Congressional expense reports slowly move online, but clunky format impedes transparency

The House of Representatives took a step toward greater government transparency last year by posting its expense reports online, but the clunky PDF format makes it difficult to compare lawmakers’ outlays or to pinpoint exactly how the money is spent. The Senate, on the other hand, is moving at a glacial pace and has yet to offer details about its plan to start publishing expense reports online in 2011.

Each U.S. lawmaker gets an annual allowance of between $1.3 million and $4.5 million to operate their offices, pay staff, buy equipment and supplies, and pay for travel.

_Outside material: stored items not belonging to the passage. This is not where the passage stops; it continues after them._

/-- The page programs of a slot (R500). -/
def slotPrograms (p : StorePlan) (id flags : Nat) (body : List Byte) : List (Nat × List (Nat × List Byte)) :=
  pagesOf (slotPages body.length) (slotPage p.frame p.slot) (slotBytes id flags p.seq body)

/-- A store that the device makes by itself (R510). -/
def State.saveRecord (s : State) (id flags : Nat) (body : List Byte) : State :=
  match s.planStore id with
  | none => s
  | some p => s.putPages (slotPrograms p id flags body)

/-- Write record 0x121 with run_state RUNNING (R512). -/
def State.saveRunning (s : State) : State :=
  if !s.nvm.loaded then s
  else
    let s := { s with nvm.run.state := 0x52 }
    s.saveRecord 0x121 0 s.runBytes

/-- The saves of the volatile-held records, 0x120 first (R510, R512): the head's bytes as they stand, then the run record
with a cause and the matching counter incremented. -/
def State.saveHead (s : State) : State :=
  match s.nvm.loaded, s.nvm.head with
  | true, some b => s.saveRecord 0x120 2 b
  | _, _ => s

/-- The save of record 0x121 with a cause: 0 power loss, 1 thermal shutdown, 2 Dusk entry (R512). -/
def State.saveRun (s : State) (cause : Nat) : State :=
  if !s.nvm.loaded then s
  else
    let r := s.nvm.run
    let r := { r with state := 0x53, cause := cause, powerFails := r.powerFails + b2n (cause == 0),
                      shutdowns := r.shutdowns + b2n (cause == 1), dusks := r.dusks + b2n (cause == 2) }
    let s := { s with nvm.run := r }
    s.saveRecord 0x121 2 s.runBytes

/-- Load the volatile-held records, judge the head and count the Dawn (R510, R512, R513). -/
def State.loadVolatile (s : State) : State :=
  let s := (s.resolveRecord 0x120).resolveRecord 0x121
  let body (id : Nat) := ((s.framesOf id).head?.bind s.frameRecord).map fun x => x.2.body
  let head := body 0x120
  let run := body 0x121
  let stale := match run with
    | some b => fieldAt b 0 1 == 0x52
    | none => head.isSome
  let r := match run with
    | some b => runOf b
    | none => {}
  let s := { s with nvm.head := head, nvm.run := { r with dawns := r.dawns + 1 }, nvm.runSince := s.mtNs,
                    nvm.headStale := stale, nvm.loaded := true }
  s.saveRunning

/-- The body of a record as the device reads it for its own settings (R506). -/
def State.deviceRecord (s : State) (id : Nat) : Option (List Byte) :=
  ((s.framesOf id).head?.bind s.frameRecord).map fun x => x.2.body

/-! ## Copies in the blob area (R204, R205, R296, R299) -/

/-- A copy of the ray-model blob, when it is valid. -/
def State.modelCopy (s : State) (c : Nat) : Option (Word × List Byte) :=
  copyOf (s.storeRead (64 * copyPage c) 64) fun len => s.storeRead (64 * copyPage c + 64) len

/-- The ray-model copy chosen (R205). -/
def State.chosenModel (s : State) : Option (Nat × Word × List Byte) :=
  match s.modelCopy 0, s.modelCopy 1 with
  | none, none => none
  | some a, none => some (0, a)
  | none, some b => some (1, b)
  | some a, some b => if seqAfter b.1 a.1 then some (1, b) else some (0, a)

/-- The two ray-model copies are valid with equal seq and different blobs (R205). -/
def State.modelsDiffer (s : State) : Option Word :=
  match s.modelCopy 0, s.modelCopy 1 with
  | some a, some b => if a.1 == b.1 && a.2 != b.2 then some a.1 else none
  | _, _ => none

/-- A copy of the panel-profile blob, when it is valid. -/
def State.profileCopy (s : State) (c : Nat) : Option (List Byte) :=
  let a := 64 * profilePage c
  if leNat (s.storeRead a 4) ≠ 0x42505055 then none
  else
    let b := s.storeRead a (min 12288 (leNat (s.storeRead (a + 8) 4)))
    if checkProfile b = 0 then some b else none

/-- The panel-profile copy chosen (R299). -/
def State.chosenProfile (s : State) : Option (Nat × List Byte) :=
  match s.profileCopy 0, s.profileCopy 1 with
  | none, none => none
  | some a, none => some (0, a)
  | none, some b => some (1, b)
  | some a, some b => if seqAfter (profSeq b) (profSeq a) then some (1, b) else some (0, a)

/-- The two panel-profile copies are valid with equal seq and different bytes (R299). -/
def State.profilesDiffer (s : State) : Option Word :=
  match s.profileCopy 0, s.profileCopy 1 with
  | some a, some b => if profSeq a == profSeq b && a != b then some (profSeq a) else none
  | _, _ => none

/-- Resolve the blob copies (R205, R299, R514). -/
def State.resolveCopies (s : State) : State :=
  let s := match s.modelsDiffer with
    | some seq => s.recordAmbiguous 0x400 seq
    | none => s
  match s.profilesDiffer with
  | some seq => s.recordAmbiguous 0x401 seq
  | none => s

/-! ## The store unit (R503, R504, R515) -/

/-- What the front operation programs once it begins: the operation with its plan and pages. -/
def State.planOp (s : State) (o : NvmOp) : Option NvmOp :=
  match o.kind with
  | .record id del body =>
    match s.planStore id with
    | none => none
    | some p =>
      let dup := (s.framesOf id).drop 1
      let free (f : Nat) := match s.chosenSlot f with
        | some (k, h) => slotPrograms ⟨f, 1 - k, h.seq + 1⟩ id 1 []
        | none => []
      some { o with frame := p.frame, slot := p.slot, seq := p.seq,
                    pages := slotPrograms p id (b2n del) body ++ dup.flatMap free }
  | .raw page ws => some { o with pages := [(16128 + page, ws)] }
  | .model =>
    match s.ray.active with
    | none => none
    | some b =>
      let (c, seq) := match s.chosenModel with
        | some (k, q, _) => (1 - k, q + 1)
        | none => (0, 1)
      let len := blobLength b
      some { o with slot := c, seq := seq,
                    pages := pageOf (copyPage c) (copyHeader 0xA5 seq len (blobCrc b)) ::
                      pagesOf (ceilDiv len 64) (copyPage c + 1) b ++
                        [pageOf (copyPage c) (copyHeader 0x5A seq len (blobCrc b))] }
  | .profile b =>
    let (c, seq) := match s.chosenProfile with
      | some (k, q) => (1 - k, profSeq q + 1)
      | none => (0, 1)
    let b := withProfileSeq b seq
    let p := profilePage c
    some { o with slot := c, seq := seq,
                  pages := (p, [(0, List.replicate 8 0)]) :: pagesOf (ceilDiv b.length 64 - 1) (p + 1) (b.drop 64) ++
                    [pageOf p b] }

/-- A frame that a page lies in. -/
def frameOfPage (page : Nat) : Nat := (page - 7168) / 32

/-- The foreground operation in front may make a program (R208, R301, R515): in a power-loss sequence only a store or raw
write that has committed. -/
def State.mayProgram (s : State) (o : NvmOp) : Bool :=
  if s.pwr.loss.isSome then
    o.begun && match o.kind with
      | .record .. | .raw .. => true
      | _ => false
  else true

/-- Begin the front foreground operation: its commit point (R70, R509). -/
def State.beginOp (s : State) : State :=
  match s.nvm.ops with
  | [] => s
  | o :: os =>
    if o.begun then s
    else match s.commitRefusal with
      | some st => { s with nvm.ops := os }.finish o.ticket st noField 0
      | none => match s.planOp o with
        | none => { s with nvm.ops := os }.finish o.ticket .noResource noField 0
        | some p =>
          if s.commitHeld o.ticket then s else
          let s := { s with nvm.ops := { p with begun := true } :: os }.commitFlight o.ticket
          match o.kind with
          | .record .. =>
            -- a store to a frame cancels a refresh planned for it (R515)
            { s with nvm.refreshes := s.nvm.refreshes.filter fun r =>
                decide (r.page < 7168 ∨ 15360 ≤ r.page) || !p.pages.any fun x => frameOfPage x.1 == frameOfPage r.page }
          | _ => s

/-- The next program of the foreground, if one may start. -/
def State.nextForeground (s : State) : Option PageProg :=
  match s.nvm.ops with
  | [] => none
  | o :: _ =>
    if o.begun && s.mayProgram o then
      (o.pages[o.done]?).map fun p => { page := p.1, words := p.2, owner := .foreground }
    else none

/-- The 32 bytes of a log entry with a seq (R575). -/
def State.logBytes (s : State) (e : LogEntry) (seq : Word) : List Byte :=
  let b := leBytes 2 e.code.toNat ++ [e.severity, byte (b2n e.injected + 2 * e.suppressed)] ++ leBytes 4 seq.toNat ++
    leBytes 4 e.mtSec.toNat ++ leBytes 4 e.mtNs.toNat ++ leBytes 2 e.source.toNat ++
    leBytes 2 s.nvm.run.dawns ++ leBytes 4 e.data0.toNat ++ leBytes 4 e.data1.toNat
  b ++ leBytes 4 (crc32c b)

/-- Page and words at which a log entry with a seq is programmed (R575). -/
def State.logProgram (s : State) (e : LogEntry) (seq : Word) : Nat × List (Nat × List Byte) :=
  let k := seq.toNat % 1536
  (15360 + k / 2, wordsFrom 4 (k % 2 * 4) (s.logBytes e seq))

/-- First byte of the event log in the store, its entries, and the bytes of one (R575). -/
def logBase : Nat := 15360 * 64

/-- The entry at a place of the log, when it is whole: every word reads and its crc is right (R575). -/
def State.wholeLogEntry (s : State) (k : Nat) : Option (List Byte) :=
  let b := s.storeRead (logBase + 32 * k) 32
  let w := wordNo (15360 + k / 2) (4 * (k % 2))
  let clean := s.nvm.bad.all fun n => decide (n < w ∨ w + 4 ≤ n)
  if clean && fieldAt b 28 4 == crc32c (b.take 28) then some b else none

The amount varies according to whether a lawmaker is a member of the House or Senate, and how far away his or her home state is from Washington.

In June 2009, following an outcry in Britain over Parliamentarians’ expenses, Speaker Nancy Pelosi ordered the House chief administrative officer to begin publishing the chamber’s expense reports online. The so-called Statement of Disbursements is a quarterly document that captures spending by House lawmakers and staff in three volumes totaling some 3,000 pages.

But now that it’s online, the House spending data is still difficult for taxpayers to analyze because of inconsistencies in how individual lawmakers report where the money went and the PDF format used to present the data.

“It falls short of many transparency standards that advocates and the general public expect from governmental entities today,” says Peter Sepp, vice president of the National Taxpayer Union (NTU).

For example, the House allowances and office spending totals are listed in separate volumes. To compare them requires entering data by hand for all of the chamber’s 435 lawmakers, Sepp said, plus the chamber’s five nonvoting representatives.